### TASK INSTRUCTIONS
The stretch wanted below opens at the line containing "irigErrLast : Option Nat" and closes at the line containing "profile := 0". Please return it exactly, with no other lines.

### RECORDS SHOWN
-- ==== Sys2Proof/Machine/Blocks/Tbs.lean ====
section
/-! DEFINITION. State of the time bases, PTP ports and time-event generators (10_time_bases.md). -/

namespace Sys2Proof.Machine

/-- Base states of R251. -/
inductive BaseState where
  | locked
  | holdover
  | free
deriving DecidableEq, Repr

/-- Holdover data of R255. -/
structure Holdover where
  enteredAt : Nat
  /-- r_hold, 2^-16 ppb -/
  rHold : Int
  eLock : Nat
  /-- U is 2 ppb, else 20 ppb -/
  uSmall : Bool
  /-- T_BOARD at entry and the largest difference since, 1/128 °C -/
  tEntry : Int
  dtMax : Nat
deriving DecidableEq, Repr

/-- A commanded step that waits for its instant (R253). -/
structure PendStep where
  /-- base time of the step, before the step, ns -/
  atBase : Int
  delta : Int
  reply : Option ReplyTo
deriving DecidableEq, Repr

/-- A stretch of a base's running at one rate, from an instant of elapsed time: base time there, in 2^-48 ns, and rate adjustment (R246). -/
structure BaseSeg where
  ref : Nat
  val : Int
  rate : Int
deriving DecidableEq, Repr

/-- One port of a base's PTP instance (R258). -/
structure InstPort where
  /-- IEEE 1588 portState code -/
  portState : Nat
  /-- latest θ measured while PASSIVE, with its instant -/
  theta : Option (Int × Nat)
  syncSeq : Nat
  annSeq : Nat
  /-- instant at which the latest Sync left (R261) -/
  syncTx : Int
deriving DecidableEq, Repr

def InstPort.reset : InstPort := ⟨0, none, 0, 0, 0⟩

/-- One time base. -/
structure Base where
  cfg : TimCfg
  configured : Bool
  /-- elapsed-time instant at which val held -/
  ref : Nat
  /-- base time at ref, in 2^-48 ns -/
  val : Int
  /-- rate adjustment r, 2^-16 ppb (R246) -/
  rate : Int
  /-- the stretches of the last 100 s before ref, newest first, each until the next begins (R249) -/
  past : List BaseSeg
  /-- servo frequency term f, 2^-16 ppb (R252) -/
  f : Int
  st : BaseState
  traceable : Bool
  /-- what the source reports now; TRACEABLE keeps its last value in HOLDOVER (R251) -/
  srcTrace : Bool
  utcOffset : Int
  /-- UTC_OFFSET is the source's or configured (R251) -/
  utcKnown : Bool
  leap61 : Bool
  leap59 : Bool
  slavePort : Option Nat
  theta : Int
  lockRun : Nat
  /-- |θ| of the last 16 accepted measurements, newest first (R255) -/
  recent : List Nat
  discRun : Nat
  /-- consecutive θ beyond STEP_LIMIT, newest first (R252) -/
  stepVals : List Int
  lastAccept : Option Nat
  /-- instant of the latest θ, accepted or not (R258) -/
  lastMeas : Option Nat
  /-- the ports of its PTP instance -/
  pp : List InstPort
  /-- IEEE_C37_238 TLV of the grandmaster: GM_ID and totalTimeInaccuracy (R257) -/
  gmTlv : Option (Nat × Nat)
  lockedAt : Option Nat
  /-- servo f with the instant from which it held, newest first (R255) -/
  fHist : List (Nat × Int)
  ho : Option Holdover
  hoErr : Nat
  hoTime : Nat
  stepCnt : Word
  discard : Word
  gmId : BitVec 64
  gmClass : Nat
  stepsRemoved : Nat
  capSec : Nat
  capNs : Nat
  capFrac : Nat
  pend : Option PendStep
  /-- instants between which TB0 has been locked to a traceable source without a break (R240) -/
  traceSince : Option Nat
  /-- integral of the rate adjustment up to areaAt, 2^-16 ppb × ns, and its value when traceSince was set (R240) -/
  area : Int
  areaAt : Nat
  dayArea : Int
deriving DecidableEq, Repr

/-- A Sync that waits for its Follow_Up (R261). -/
structure WaitSync where
  tb : Nat
  seqId : Nat
  srcId : Nat
  srcPort : Nat
  /-- receive stamp t_rx on the base, ns, and correction of the Sync, 2^-16 ns -/
  rx : Int
  corr : Int
  port : Nat
  at' : Nat
deriving DecidableEq, Repr

/-- A peer-delay exchange of a port (R262). -/
structure PdelayEx where
  seqId : Nat
  t1 : Int
  /-- of a two-step response: t2, t4, correction of the response -/
  resp : Option (Int × Int × Int)
deriving DecidableEq, Repr

/-- One network port's PTP state (R257 to R262). -/
structure PtpPort where
  lat : Word
  mpd : Option Nat
  tcCnt : Word
  waits : List WaitSync
  /-- two-step Syncs forwarded by the transparent clock: domain, srcId, srcPort, seqId, residence and delay (2^-16 ns), instant -/
  tcWaits : List (Nat × Nat × Nat × Nat × Int × Nat)
  pdelay : Option PdelayEx
  pdelaySeq : Nat
  /-- instant at which the latest Pdelay_Resp left (R262) -/
  respTx : Int
  /-- latest Announce per domain, with its instant -/
  announces : List (PtpAnnounce × Nat)
deriving DecidableEq, Repr

/-- One time-event generator (R265, R270). -/
structure Teg where
  ctl : Word
  secLo : Word
  secHi : Word
  ns : Word
  perLo : Word
  perHi : Word
  pw : Word
  cnt : Word
  /-- next instant on the base, ns -/
  next : Option Int
  /-- latest instant fired -/
  last : Option Int
  /-- end of the running output pulse -/
  pulseEnd : Option Nat
  recSec : Nat
  recCount : Nat
deriving DecidableEq, Repr

/-- The TBS block. -/
structure Tbs where
  base : List Base
  /-- the bases wait to be set at the calendar's next roll-over (R254) -/
  seed : Bool
  capCnt : Word
  ppsNs : Word
  ppsSec : Word
  irigStat : Word
  irigErr : Word
  irigErrNew : Nat
  irigErrLast : Option Nat
  /-- decoded second of the latest accepted frame, with its instant -/
  irigPrev : Option (Int × Nat)
  ports : List PtpPort
  teg : List Teg
deriving DecidableEq, Repr

/-- Defaults of R268: nothing configured, ROLE 2, UTC_OFFSET 37 (R247, R270). -/
def TimCfg.reset (b : Nat) : TimCfg where
  tb := b
  src := 0
  profile := 0
  role := 2
  domain := 0
  ports := 0
  udp := 0
  flags := 0
  prio1 := 128
  prio2 := 128
  tauLog2 := 4
  irigTqMax := 4
  slewMax := 100
  lockThr := 250
  stepLimit := 10
  hoLimit := 3600
  hoErrMax := 1000
  utcOffset := 37
  gmId := 0

def Base.reset (b : Nat) : Base where
  cfg := TimCfg.reset b
  configured := false
  ref := 0
  val := 0
  rate := 0
  past := []
  f := 0
  st := .free
  traceable := false
  srcTrace := false
  utcOffset := 37
  utcKnown := false
  leap61 := false
  leap59 := false
  slavePort := none
  theta := 0
  lockRun := 0
  recent := []
  discRun := 0
  stepVals := []
  lastAccept := none
  lastMeas := none
  pp := List.replicate 4 InstPort.reset
  gmTlv := none
  lockedAt := none
  fHist := []
  ho := none
  hoErr := 0
  hoTime := 0
  stepCnt := 0#32
  discard := 0#32
  gmId := 0#64
  gmClass := 0
  stepsRemoved := 0
  capSec := 0
  capNs := 0
  capFrac := 0
  pend := none
  traceSince := none
  area := 0
  areaAt := 0
  dayArea := 0

def PtpPort.reset : PtpPort where
  lat := 0#32
  mpd := none
  tcCnt := 0#32
  waits := []
  tcWaits := []
  pdelay := none
  pdelaySeq := 0
  respTx := 0
  announces := []

def Teg.zero : Teg where
  ctl := 0#32
  secLo := 0#32
  secHi := 0#32
  ns := 0#32
  perLo := 0#32
  perHi := 0#32
  pw := 0#32
  cnt := 0#32
  next := none
  last := none
  pulseEnd := none
  recSec := 0
  recCount := 0

/-- The TBS block after a cold start (R266, R270). -/
def Tbs.reset : Tbs where
  base := [Base.reset 0, Base.reset 1, Base.reset 2, Base.reset 3]
  seed := false
  capCnt := 0#32
  ppsNs := 0#32
  ppsSec := 0#32
  irigStat := 0#32
  irigErr := 0#32
  irigErrNew := 0
  irigErrLast := none
  irigPrev := none
  ports := List.replicate 4 PtpPort.reset
  teg := { Teg.zero with ctl := 0x12#32, perLo := 0x3B9ACA00#32, pw := 0x186A0#32, next := some 0 } :: List.replicate 15 Teg.zero

end Sys2Proof.Machine
end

### RESULT
  irigErrLast : Option Nat
  /-- decoded second of the latest accepted frame, with its instant -/
  irigPrev : Option (Int × Nat)
  ports : List PtpPort
  teg : List Teg
deriving DecidableEq, Repr

/-- Defaults of R268: nothing configured, ROLE 2, UTC_OFFSET 37 (R247, R270). -/
def TimCfg.reset (b : Nat) : TimCfg where
  tb := b
  src := 0
  profile := 0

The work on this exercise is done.